Se hace difícil no pensar en ese retorno, muchas veces romantizado por el deseo de respirar esos olores de los lugares recorridos, por el abrazo de la madre, de la hermana, de quienes nacieron y crecieron mientras estaban lejos y que hoy se ve como una posibilidad más cercana, aunque de forma cautelosa se mire de lejos, se piense y se espere el momento “adecuado” para el regreso.

Reunión de mujeres exiliadas y refugiadas. Foto cortesía

Emociones y sentires

El escritor uruguayo Eduardo Galeano mencionaba en una entrevista que, “muchas veces me pregunto -yo, que me fui- si no fue todavía más duro el exilio de adentro. Y me parece que eso, visto desde afuera, se perdía de vista. Como que había una tendencia nuestra -la de los exiliados, en general- a creer que el drama era aquél: irse sin poder volver. Yo me había ido del Uruguay y después de la Argentina, pero creo que fue peor el exilio de los que se quedaron adentro”.

Y es que el exilio y el retorno deben tomar fuerza de los sentires de quienes lo viven. No son definiciones escuetas, al contrario, engloban emociones que no pueden definirse, porque es ese domingo de invierno frío del sur; gris; sin café, sin los tuyos, sin el abrazo que contiene, sin el olor a la abuela y la nostalgia, te invade cada rincón de ese refugio que a veces parece una cárcel.
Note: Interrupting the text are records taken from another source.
-- ==== Sys2Proof/Tests/Slice0.lean ====
section
/-! SUPPORT. Tests: ill-formed commands are refused, worked values of the spec, and a state for every case of every statement. -/
namespace Sys2Proof.Tests
open Sys2Proof.Machine

/-! ### Ill-formed commands -/

/-- A density code above 4 is none of 16 Table 16-20. -/
theorem test_wf_mainResetRelease : Instr.wf (.mainResetRelease (some 5)) = false ∧ Instr.wf (.mainResetRelease (some 4)) = true := by
  decide
theorem test_wf_temperatureSample : Instr.wf (.temperatureSample (Vector.replicate 8 1024)) = false := by decide
theorem test_wf_tamperAlarm : Instr.wf (.tamperAlarm 7 false 0) = false ∧ Instr.wf (.tamperAlarm 0x10 true 0) = false := by decide
theorem test_wf_tamperSourceRearm : Instr.wf (.tamperSourceRearm 0) = false := by decide
theorem test_wf_descriptorDataLanded : Instr.wf (.descriptorDataLanded 0 0 [] 0 0) = false := by decide
theorem test_wf_readBurstReturn : Instr.wf (.readBurstReturn 0 0 [] false ⟨0, 0⟩) = false := by decide
theorem test_wf_plannedShunt : Instr.wf (.plannedShunt 0 1 1) = false := by decide
theorem test_wf_sourceHealthFailure : Instr.wf (.sourceHealthFailure 0 5) = false := by decide
theorem test_wf_debugPass : Instr.wf (.debugPass []) = false := by decide
theorem test_wf_scrub : Instr.wf (.scrub 0 [] 0 .nobody) = false := by decide
theorem test_wf_curveLoad : Instr.wf (.curveLoad []) = false := by decide
theorem test_wf_authoritySeal : Instr.wf (.authoritySeal []) = false := by decide

/-! ### States for the cases of the statements -/

/-- An image that makes identity 1 a HOST_ADMIN, 2 the OFFICER and 3 a USER of tenant 0, who may reach all memory. -/
def img : Image :=
  { Image.reset with
    idmap := [0, 0xC0, 0x80, 0x40], windows := [⟨3, 0xFFFFFFFFFFFFF000⟩], groups := [1, 0],
    templates := [{ Template.reset with alg := 1, first := 0x80000, count := 4, clear := true }],
    nodes := [{ Node.reset with handle := 1, parent := 0xFFFFFFFF }] }
/-- A block in FIELD after its start, with that image. -/
def up : State :=
  { State.reset with
    mainUp := true, lc := { LifeCycle.reset with state := 5 }, aon := { State.reset.aon with up := true, onCell := false },
    cfg := { Config.reset with stage := 7, mapOn := true, bank0 := some img } }
/-- Identity 1 holds the management lock. -/
def held : State := { up with mgmt := { up.mgmt with held := true, holder := 1 } }
/-- The timetable runs. -/
def run : State := { up with tt := { up.tt with started := true, slot := 1 } }
/-- An outbound mailbox with a message. -/
def mail (role : BitVec 8) (b : Bytes) : MboxOut :=
  { MboxOut.reset with data := bytesToWords (fitTo 64 b), full := true, stampRole := role }
/-- A message in the management mailbox, which the Registrar takes next. -/
def ask (b : Bytes) (s : State) : State := { s with mgmt := { s.mgmt with mbo := mail 3 b } }
/-- A message of the OFFICER in the mailbox of tenant 0. -/
def askT (b : Bytes) (s : State) : State :=
  { s with tenants := s.tenants.set 0 { s.tenants[0] with mbo := mail 2 b } }
/-- The message that the Registrar takes next. -/
def front (s : State) : Msg := (nextMessage s).getD ⟨none, 0, 0, 0, [], false⟩
/-- A request of one step. -/
def oneStep (op : Nat) : Request :=
  { Request.reset with rid := 7, descs := [fitTo 64 (leBytes 2 op)], steps := [StepState.reset] }
/-- A state with one request, in tick 9. -/
def busy (r : Request) : State := { run with tick := 9, reqs := [r] }
/-- A page of tenant 0. -/
def paged (f : TenantPage → TenantPage) (s : State) : State := { s with tenants := s.tenants.set 0 (f s.tenants[0]) }
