/-- The bytes of an instruction, first byte first (R200, R211; files 40 to 46). -/
def encode : Instr → List Byte
  | .NOP => [0x00]
  | .LD_BC_d16 d => [0x01, immLow d, immHigh d]
  | .LD__BC__A => [0x02]
  | .INC_BC => [0x03]
  | .INC_B => [0x04]
  | .DEC_B => [0x05]
  | .LD_B_d8 d => [0x06, d]
  | .RLCA => [0x07]
  | .LD__a16__SP a => [0x08, immLow a, immHigh a]
  | .ADD_HL_BC => [0x09]
  | .LD_A__BC => [0x0A]
  | .DEC_BC => [0x0B]
  | .INC_C => [0x0C]
  | .DEC_C => [0x0D]
  | .LD_C_d8 d => [0x0E, d]
  | .RRCA => [0x0F]
  | .LD_DE_d16 d => [0x11, immLow d, immHigh d]
  | .LD__DE__A => [0x12]
  | .INC_DE => [0x13]
  | .INC_D => [0x14]
  | .DEC_D => [0x15]
  | .LD_D_d8 d => [0x16, d]
  | .RLA => [0x17]
  | .JR_e8 e => [0x18, e]
  | .ADD_HL_DE => [0x19]
  | .LD_A__DE => [0x1A]
  | .DEC_DE => [0x1B]
  | .INC_E => [0x1C]
  | .DEC_E => [0x1D]
  | .LD_E_d8 d => [0x1E, d]
  | .RRA => [0x1F]
  | .JR_NZ_e8 e => [0x20, e]
  | .LD_HL_d16 d => [0x21, immLow d, immHigh d]
  | .LD__HLinc__A => [0x22]
  | .INC_HL => [0x23]
  | .INC_H => [0x24]
  | .DEC_H => [0x25]
  | .LD_H_d8 d => [0x26, d]
  | .DAA => [0x27]
  | .JR_Z_e8 e => [0x28, e]
  | .ADD_HL_HL => [0x29]
  | .LD_A__HLinc => [0x2A]
  | .DEC_HL => [0x2B]
  | .INC_L => [0x2C]
  | .DEC_L => [0x2D]
  | .LD_L_d8 d => [0x2E, d]
  | .CPL => [0x2F]
  | .JR_NC_e8 e => [0x30, e]
  | .LD_SP_d16 d => [0x31, immLow d, immHigh d]
  | .LD__HLdec__A => [0x32]
  | .INC_SP => [0x33]
  | .INC__HL => [0x34]
  | .DEC__HL => [0x35]
  | .LD__HL__d8 d => [0x36, d]
  | .SCF => [0x37]
  | .JR_C_e8 e => [0x38, e]
  | .ADD_HL_SP => [0x39]
  | .LD_A__HLdec => [0x3A]
  | .DEC_SP => [0x3B]
  | .INC_A => [0x3C]
  | .DEC_A => [0x3D]
  | .LD_A_d8 d => [0x3E, d]
  | .CCF => [0x3F]
  | .LD_B_B => [0x40]
  | .LD_B_C => [0x41]
  | .LD_B_D => [0x42]
  | .LD_B_E => [0x43]
  | .LD_B_H => [0x44]
  | .LD_B_L => [0x45]
  | .LD_B__HL => [0x46]
  | .LD_B_A => [0x47]
  | .LD_C_B => [0x48]
  | .LD_C_C => [0x49]
  | .LD_C_D => [0x4A]
  | .LD_C_E => [0x4B]
  | .LD_C_H => [0x4C]
  | .LD_C_L => [0x4D]
  | .LD_C__HL => [0x4E]
  | .LD_C_A => [0x4F]
  | .LD_D_B => [0x50]
  | .LD_D_C => [0x51]
  | .LD_D_D => [0x52]
  | .LD_D_E => [0x53]
  | .LD_D_H => [0x54]
  | .LD_D_L => [0x55]
  | .LD_D__HL => [0x56]
  | .LD_D_A => [0x57]
  | .LD_E_B => [0x58]
  | .LD_E_C => [0x59]
  | .LD_E_D => [0x5A]
  | .LD_E_E => [0x5B]
  | .LD_E_H => [0x5C]
  | .LD_E_L => [0x5D]
  | .LD_E__HL => [0x5E]
  | .LD_E_A => [0x5F]
  | .LD_H_B => [0x60]
  | .LD_H_C => [0x61]
  | .LD_H_D => [0x62]
  | .LD_H_E => [0x63]
  | .LD_H_H => [0x64]
  | .LD_H_L => [0x65]
  | .LD_H__HL => [0x66]
  | .LD_H_A => [0x67]
  | .LD_L_B => [0x68]
  | .LD_L_C => [0x69]
  | .LD_L_D => [0x6A]
  | .LD_L_E => [0x6B]
  | .LD_L_H => [0x6C]
  | .LD_L_L => [0x6D]
  | .LD_L__HL => [0x6E]
  | .LD_L_A => [0x6F]
  | .LD__HL__B => [0x70]
  | .LD__HL__C => [0x71]
  | .LD__HL__D => [0x72]
  | .LD__HL__E => [0x73]
  | .LD__HL__H => [0x74]
  | .LD__HL__L => [0x75]
  | .HALT => [0x76]
  | .LD__HL__A => [0x77]
  | .LD_A_B => [0x78]
  | .LD_A_C => [0x79]
  | .LD_A_D => [0x7A]
  | .LD_A_E => [0x7B]
  | .LD_A_H => [0x7C]
  | .LD_A_L => [0x7D]
  | .LD_A__HL => [0x7E]
  | .LD_A_A => [0x7F]
  | .ADD_A_B => [0x80]
  | .ADD_A_C => [0x81]
  | .ADD_A_D => [0x82]
  | .ADD_A_E => [0x83]
  | .ADD_A_H => [0x84]
  | .ADD_A_L => [0x85]
  | .ADD_A__HL => [0x86]
  | .ADD_A_A => [0x87]
  | .ADC_A_B => [0x88]
  | .ADC_A_C => [0x89]
  | .ADC_A_D => [0x8A]
  | .ADC_A_E => [0x8B]
  | .ADC_A_H => [0x8C]
  | .ADC_A_L => [0x8D]
  | .ADC_A__HL => [0x8E]
  | .ADC_A_A => [0x8F]
  | .SUB_B => [0x90]
  | .SUB_C => [0x91]
  | .SUB_D => [0x92]
  | .SUB_E => [0x93]
  | .SUB_H => [0x94]
  | .SUB_L => [0x95]
  | .SUB__HL => [0x96]
  | .SUB_A => [0x97]
  | .SBC_A_B => [0x98]
  | .SBC_A_C => [0x99]
  | .SBC_A_D => [0x9A]
  | .SBC_A_E => [0x9B]
  | .SBC_A_H => [0x9C]
  | .SBC_A_L => [0x9D]
  | .SBC_A__HL => [0x9E]
  | .SBC_A_A => [0x9F]
  | .AND_B => [0xA0]
  | .AND_C => [0xA1]
  | .AND_D => [0xA2]
  | .AND_E => [0xA3]
  | .AND_H => [0xA4]
  | .AND_L => [0xA5]
  | .AND__HL => [0xA6]
  | .AND_A => [0xA7]
  | .XOR_B => [0xA8]
  | .XOR_C => [0xA9]
  | .XOR_D => [0xAA]
  | .XOR_E => [0xAB]
  | .XOR_H => [0xAC]
  | .XOR_L => [0xAD]
  | .XOR__HL => [0xAE]
  | .XOR_A => [0xAF]
  | .OR_B => [0xB0]
  | .OR_C => [0xB1]
  | .OR_D => [0xB2]
  | .OR_E => [0xB3]
  | .OR_H => [0xB4]
  | .OR_L => [0xB5]
  | .OR__HL => [0xB6]
  | .OR_A => [0xB7]
  | .CP_B => [0xB8]
  | .CP_C => [0xB9]
  | .CP_D => [0xBA]
  | .CP_E => [0xBB]
  | .CP_H => [0xBC]
  | .CP_L => [0xBD]
  | .CP__HL => [0xBE]
  | .CP_A => [0xBF]
  | .RET_NZ => [0xC0]
  | .POP_BC => [0xC1]
  | .JP_NZ_a16 a => [0xC2, immLow a, immHigh a]
  | .JP_a16 a => [0xC3, immLow a, immHigh a]
  | .CALL_NZ_a16 a => [0xC4, immLow a, immHigh a]
  | .PUSH_BC => [0xC5]
  | .ADD_A_d8 d => [0xC6, d]
  | .RST_0x00 => [0xC7]
  | .RET_Z => [0xC8]
  | .RET => [0xC9]
  | .JP_Z_a16 a => [0xCA, immLow a, immHigh a]
  | .PREFIX_CB c => [0xCB, c]
  | .CALL_Z_a16 a => [0xCC, immLow a, immHigh a]
  | .CALL_a16 a => [0xCD, immLow a, immHigh a]
  | .ADC_A_d8 d => [0xCE, d]
  | .RST_0x08 => [0xCF]
  | .RET_NC => [0xD0]
  | .POP_DE => [0xD1]
  | .JP_NC_a16 a => [0xD2, immLow a, immHigh a]
  | .ILLEGAL_0xD3 => [0xD3]
  | .CALL_NC_a16 a => [0xD4, immLow a, immHigh a]
  | .PUSH_DE => [0xD5]
  | .SUB_d8 d => [0xD6, d]
  | .RST_0x10 => [0xD7]
  | .RET_C => [0xD8]
  | .RETI => [0xD9]
  | .JP_C_a16 a => [0xDA, immLow a, immHigh a]
  | .ILLEGAL_0xDB => [0xDB]
  | .CALL_C_a16 a => [0xDC, immLow a, immHigh a]
  | .ILLEGAL_0xDD => [0xDD]
  | .SBC_A_d8 d => [0xDE, d]
  | .RST_0x18 => [0xDF]
  | .LDH__a8__A a => [0xE0, a]
  | .POP_HL => [0xE1]
  | .LD__C__A => [0xE2]
  | .ILLEGAL_0xE3 => [0xE3]
  | .ILLEGAL_0xE4 => [0xE4]
  | .PUSH_HL => [0xE5]
  | .AND_d8 d => [0xE6, d]
  | .RST_0x20 => [0xE7]
  | .ADD_SP_e8 e => [0xE8, e]
  | .JP_HL => [0xE9]
  | .LD__a16__A a => [0xEA, immLow a, immHigh a]
  | .ILLEGAL_0xEB => [0xEB]
  | .ILLEGAL_0xEC => [0xEC]
  | .ILLEGAL_0xED => [0xED]
  | .XOR_d8 d => [0xEE, d]
  | .RST_0x28 => [0xEF]
  | .LDH_A__a8 a => [0xF0, a]
  | .POP_AF => [0xF1]
  | .LD_A__C => [0xF2]
  | .DI => [0xF3]
  | .ILLEGAL_0xF4 => [0xF4]
  | .PUSH_AF => [0xF5]
  | .OR_d8 d => [0xF6, d]
  | .RST_0x30 => [0xF7]
  | .LD_HL_SPplus_e8 e => [0xF8, e]
  | .LD_SP_HL => [0xF9]
  | .LD_A__a16 a => [0xFA, immLow a, immHigh a]
  | .EI => [0xFB]
  | .ILLEGAL_0xFC => [0xFC]
  | .ILLEGAL_0xFD => [0xFD]
  | .CP_d8 d => [0xFE, d]
  | .RST_0x38 => [0xFF]
  | .STOP b => [0x10, b]
  | .RLC_B => [0xCB, 0x00]
  | .RLC_C => [0xCB, 0x01]
  | .RLC_D => [0xCB, 0x02]
  | .RLC_E => [0xCB, 0x03]
  | .RLC_H => [0xCB, 0x04]
  | .RLC_L => [0xCB, 0x05]
  | .RLC__HL => [0xCB, 0x06]
  | .RLC_A => [0xCB, 0x07]
  | .RRC_B => [0xCB, 0x08]
  | .RRC_C => [0xCB, 0x09]
  | .RRC_D => [0xCB, 0x0A]
  | .RRC_E => [0xCB, 0x0B]
  | .RRC_H => [0xCB, 0x0C]
  | .RRC_L => [0xCB, 0x0D]
  | .RRC__HL => [0xCB, 0x0E]
  | .RRC_A => [0xCB, 0x0F]
  | .RL_B => [0xCB, 0x10]
  | .RL_C => [0xCB, 0x11]
  | .RL_D => [0xCB, 0x12]
  | .RL_E => [0xCB, 0x13]
  | .RL_H => [0xCB, 0x14]
  | .RL_L => [0xCB, 0x15]
  | .RL__HL => [0xCB, 0x16]
  | .RL_A => [0xCB, 0x17]
  | .RR_B => [0xCB, 0x18]
  | .RR_C => [0xCB, 0x19]
  | .RR_D => [0xCB, 0x1A]
  | .RR_E => [0xCB, 0x1B]
  | .RR_H => [0xCB, 0x1C]
  | .RR_L => [0xCB, 0x1D]
  | .RR__HL => [0xCB, 0x1E]
  | .RR_A => [0xCB, 0x1F]
  | .SLA_B => [0xCB, 0x20]
  | .SLA_C => [0xCB, 0x21]
  | .SLA_D => [0xCB, 0x22]
  | .SLA_E => [0xCB, 0x23]
  | .SLA_H => [0xCB, 0x24]
  | .SLA_L => [0xCB, 0x25]
  | .SLA__HL => [0xCB, 0x26]
  | .SLA_A => [0xCB, 0x27]
  | .SRA_B => [0xCB, 0x28]
  | .SRA_C => [0xCB, 0x29]
  | .SRA_D => [0xCB, 0x2A]
  | .SRA_E => [0xCB, 0x2B]
  | .SRA_H => [0xCB, 0x2C]
  | .SRA_L => [0xCB, 0x2D]
  | .SRA__HL => [0xCB, 0x2E]
  | .SRA_A => [0xCB, 0x2F]
  | .SWAP_B => [0xCB, 0x30]
  | .SWAP_C => [0xCB, 0x31]
  | .SWAP_D => [0xCB, 0x32]
  | .SWAP_E => [0xCB, 0x33]
  | .SWAP_H => [0xCB, 0x34]
  | .SWAP_L => [0xCB, 0x35]
  | .SWAP__HL => [0xCB, 0x36]
  | .SWAP_A => [0xCB, 0x37]
  | .SRL_B => [0xCB, 0x38]
  | .SRL_C => [0xCB, 0x39]
  | .SRL_D => [0xCB, 0x3A]
  | .SRL_E => [0xCB, 0x3B]
  | .SRL_H => [0xCB, 0x3C]
  | .SRL_L => [0xCB, 0x3D]
  | .SRL__HL => [0xCB, 0x3E]
  | .SRL_A => [0xCB, 0x3F]
  | .BIT_0_B => [0xCB, 0x40]
  | .BIT_0_C => [0xCB, 0x41]
  | .BIT_0_D => [0xCB, 0x42]
  | .BIT_0_E => [0xCB, 0x43]
  | .BIT_0_H => [0xCB, 0x44]
  | .BIT_0_L => [0xCB, 0x45]
  | .BIT_0__HL => [0xCB, 0x46]
  | .BIT_0_A => [0xCB, 0x47]
  | .BIT_1_B => [0xCB, 0x48]
  | .BIT_1_C => [0xCB, 0x49]
  | .BIT_1_D => [0xCB, 0x4A]
  | .BIT_1_E => [0xCB, 0x4B]
  | .BIT_1_H => [0xCB, 0x4C]
  | .BIT_1_L => [0xCB, 0x4D]
  | .BIT_1__HL => [0xCB, 0x4E]
  | .BIT_1_A => [0xCB, 0x4F]
  | .BIT_2_B => [0xCB, 0x50]
  | .BIT_2_C => [0xCB, 0x51]
  | .BIT_2_D => [0xCB, 0x52]
  | .BIT_2_E => [0xCB, 0x53]
  | .BIT_2_H => [0xCB, 0x54]
  | .BIT_2_L => [0xCB, 0x55]
  | .BIT_2__HL => [0xCB, 0x56]
  | .BIT_2_A => [0xCB, 0x57]
  | .BIT_3_B => [0xCB, 0x58]
  | .BIT_3_C => [0xCB, 0x59]
  | .BIT_3_D => [0xCB, 0x5A]
  | .BIT_3_E => [0xCB, 0x5B]
  | .BIT_3_H => [0xCB, 0x5C]
  | .BIT_3_L => [0xCB, 0x5D]
  | .BIT_3__HL => [0xCB, 0x5E]
  | .BIT_3_A => [0xCB, 0x5F]
  | .BIT_4_B => [0xCB, 0x60]
  | .BIT_4_C => [0xCB, 0x61]
  | .BIT_4_D => [0xCB, 0x62]
  | .BIT_4_E => [0xCB, 0x63]
  | .BIT_4_H => [0xCB, 0x64]
  | .BIT_4_L => [0xCB, 0x65]
  | .BIT_4__HL => [0xCB, 0x66]
  | .BIT_4_A => [0xCB, 0x67]
  | .BIT_5_B => [0xCB, 0x68]
  | .BIT_5_C => [0xCB, 0x69]
  | .BIT_5_D => [0xCB, 0x6A]
  | .BIT_5_E => [0xCB, 0x6B]
  | .BIT_5_H => [0xCB, 0x6C]
  | .BIT_5_L => [0xCB, 0x6D]
  | .BIT_5__HL => [0xCB, 0x6E]
  | .BIT_5_A => [0xCB, 0x6F]
  | .BIT_6_B => [0xCB, 0x70]
  | .BIT_6_C => [0xCB, 0x71]
  | .BIT_6_D => [0xCB, 0x72]
  | .BIT_6_E => [0xCB, 0x73]
  | .BIT_6_H => [0xCB, 0x74]
  | .BIT_6_L => [0xCB, 0x75]
  | .BIT_6__HL => [0xCB, 0x76]
  | .BIT_6_A => [0xCB, 0x77]
  | .BIT_7_B => [0xCB, 0x78]
  | .BIT_7_C => [0xCB, 0x79]
  | .BIT_7_D => [0xCB, 0x7A]
  | .BIT_7_E => [0xCB, 0x7B]
  | .BIT_7_H => [0xCB, 0x7C]
  | .BIT_7_L => [0xCB, 0x7D]
  | .BIT_7__HL => [0xCB, 0x7E]
  | .BIT_7_A => [0xCB, 0x7F]
  | .RES_0_B => [0xCB, 0x80]
  | .RES_0_C => [0xCB, 0x81]
  | .RES_0_D => [0xCB, 0x82]
  | .RES_0_E => [0xCB, 0x83]
  | .RES_0_H => [0xCB, 0x84]
  | .RES_0_L => [0xCB, 0x85]
  | .RES_0__HL => [0xCB, 0x86]
  | .RES_0_A => [0xCB, 0x87]
  | .RES_1_B => [0xCB, 0x88]
  | .RES_1_C => [0xCB, 0x89]
  | .RES_1_D => [0xCB, 0x8A]
  | .RES_1_E => [0xCB, 0x8B]
  | .RES_1_H => [0xCB, 0x8C]
  | .RES_1_L => [0xCB, 0x8D]
  | .RES_1__HL => [0xCB, 0x8E]
  | .RES_1_A => [0xCB, 0x8F]
  | .RES_2_B => [0xCB, 0x90]
  | .RES_2_C => [0xCB, 0x91]
  | .RES_2_D => [0xCB, 0x92]
  | .RES_2_E => [0xCB, 0x93]
  | .RES_2_H => [0xCB, 0x94]
  | .RES_2_L => [0xCB, 0x95]
  | .RES_2__HL => [0xCB, 0x96]
  | .RES_2_A => [0xCB, 0x97]
  | .RES_3_B => [0xCB, 0x98]
  | .RES_3_C => [0xCB, 0x99]
  | .RES_3_D => [0xCB, 0x9A]
  | .RES_3_E => [0xCB, 0x9B]
  | .RES_3_H => [0xCB, 0x9C]
  | .RES_3_L => [0xCB, 0x9D]
  | .RES_3__HL => [0xCB, 0x9E]
  | .RES_3_A => [0xCB, 0x9F]
  | .RES_4_B => [0xCB, 0xA0]
  | .RES_4_C => [0xCB, 0xA1]
  | .RES_4_D => [0xCB, 0xA2]
  | .RES_4_E => [0xCB, 0xA3]
  | .RES_4_H => [0xCB, 0xA4]
  | .RES_4_L => [0xCB, 0xA5]
  | .RES_4__HL => [0xCB, 0xA6]
  | .RES_4_A => [0xCB, 0xA7]
  | .RES_5_B => [0xCB, 0xA8]
  | .RES_5_C => [0xCB, 0xA9]
  | .RES_5_D => [0xCB, 0xAA]
  | .RES_5_E => [0xCB, 0xAB]
  | .RES_5_H => [0xCB, 0xAC]
  | .RES_5_L => [0xCB, 0xAD]
  | .RES_5__HL => [0xCB, 0xAE]
  | .RES_5_A => [0xCB, 0xAF]
  | .RES_6_B => [0xCB, 0xB0]
  | .RES_6_C => [0xCB, 0xB1]
  | .RES_6_D => [0xCB, 0xB2]
  | .RES_6_E => [0xCB, 0xB3]
  | .RES_6_H => [0xCB, 0xB4]
  | .RES_6_L => [0xCB, 0xB5]
  | .RES_6__HL => [0xCB, 0xB6]
  | .RES_6_A => [0xCB, 0xB7]
  | .RES_7_B => [0xCB, 0xB8]
  | .RES_7_C => [0xCB, 0xB9]
  | .RES_7_D => [0xCB, 0xBA]
  | .RES_7_E => [0xCB, 0xBB]
  | .RES_7_H => [0xCB, 0xBC]
  | .RES_7_L => [0xCB, 0xBD]
  | .RES_7__HL => [0xCB, 0xBE]
  | .RES_7_A => [0xCB, 0xBF]
  | .SET_0_B => [0xCB, 0xC0]
  | .SET_0_C => [0xCB, 0xC1]
  | .SET_0_D => [0xCB, 0xC2]
  | .SET_0_E => [0xCB, 0xC3]
  | .SET_0_H => [0xCB, 0xC4]
  | .SET_0_L => [0xCB, 0xC5]
  | .SET_0__HL => [0xCB, 0xC6]
  | .SET_0_A => [0xCB, 0xC7]
  | .SET_1_B => [0xCB, 0xC8]
  | .SET_1_C => [0xCB, 0xC9]
  | .SET_1_D => [0xCB, 0xCA]
  | .SET_1_E => [0xCB, 0xCB]
  | .SET_1_H => [0xCB, 0xCC]
  | .SET_1_L => [0xCB, 0xCD]
  | .SET_1__HL => [0xCB, 0xCE]
  | .SET_1_A => [0xCB, 0xCF]
  | .SET_2_B => [0xCB, 0xD0]
  | .SET_2_C => [0xCB, 0xD1]
  | .SET_2_D => [0xCB, 0xD2]
  | .SET_2_E => [0xCB, 0xD3]
  | .SET_2_H => [0xCB, 0xD4]
  | .SET_2_L => [0xCB, 0xD5]
  | .SET_2__HL => [0xCB, 0xD6]
  | .SET_2_A => [0xCB, 0xD7]
  | .SET_3_B => [0xCB, 0xD8]
  | .SET_3_C => [0xCB, 0xD9]
  | .SET_3_D => [0xCB, 0xDA]
  | .SET_3_E => [0xCB, 0xDB]
  | .SET_3_H => [0xCB, 0xDC]
  | .SET_3_L => [0xCB, 0xDD]
  | .SET_3__HL => [0xCB, 0xDE]
  | .SET_3_A => [0xCB, 0xDF]
  | .SET_4_B => [0xCB, 0xE0]
  | .SET_4_C => [0xCB, 0xE1]
  | .SET_4_D => [0xCB, 0xE2]
  | .SET_4_E => [0xCB, 0xE3]
  | .SET_4_H => [0xCB, 0xE4]
  | .SET_4_L => [0xCB, 0xE5]
  | .SET_4__HL => [0xCB, 0xE6]
  | .SET_4_A => [0xCB, 0xE7]
  | .SET_5_B => [0xCB, 0xE8]
  | .SET_5_C => [0xCB, 0xE9]
  | .SET_5_D => [0xCB, 0xEA]
  | .SET_5_E => [0xCB, 0xEB]
  | .SET_5_H => [0xCB, 0xEC]
  | .SET_5_L => [0xCB, 0xED]
  | .SET_5__HL => [0xCB, 0xEE]
  | .SET_5_A => [0xCB, 0xEF]
  | .SET_6_B => [0xCB, 0xF0]
  | .SET_6_C => [0xCB, 0xF1]
  | .SET_6_D => [0xCB, 0xF2]
  | .SET_6_E => [0xCB, 0xF3]
  | .SET_6_H => [0xCB, 0xF4]
  | .SET_6_L => [0xCB, 0xF5]
  | .SET_6__HL => [0xCB, 0xF6]
  | .SET_6_A => [0xCB, 0xF7]
  | .SET_7_B => [0xCB, 0xF8]
  | .SET_7_C => [0xCB, 0xF9]
  | .SET_7_D => [0xCB, 0xFA]
  | .SET_7_E => [0xCB, 0xFB]
  | .SET_7_H => [0xCB, 0xFC]
  | .SET_7_L => [0xCB, 0xFD]
  | .SET_7__HL => [0xCB, 0xFE]
  | .SET_7_A => [0xCB, 0xFF]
El retorno tiene rostro de mujer, de todas las mujeres que salieron perseguidas o acompañando a sus familias, cuidando y exponiendo más de lo que podían para que nada, ni nadie tocara a los suyos. A todas esas mujeres que viven en el exilio, el retorno, tiene tu rostro, tus ojos, tus deseos de volver.

Una deuda histórica

“El exilio afecta de manera diferenciada a la población más vulnerable, como las mujeres, niños y niñas, jóvenes, adultos mayores, indígenas y afrodescendientes exiliados, algunos de los cuales han permanecido fuera del país durante años o décadas. El Estado y la sociedad colombiana, en conjunto, tienen una deuda histórica en torno al reconocimiento de esta forma de violencia que ha estado presente desde la génesis misma del conflicto armado”, esto según relata el informe Exilio colombiano: huellas del conflicto armado más allá de las fronteras del Centro Nacional de Memoria Histórica.

El informe deja diez conclusiones y recomendaciones que van desde pistas para narrar el exilio en el marco del conflicto armado, hasta la forma en que el Estado y la población debe reconocer esta forma de violencia, pasando por la importancia de la memoria y de la expresión oral para reconstruir la historia y hacer resiliencia.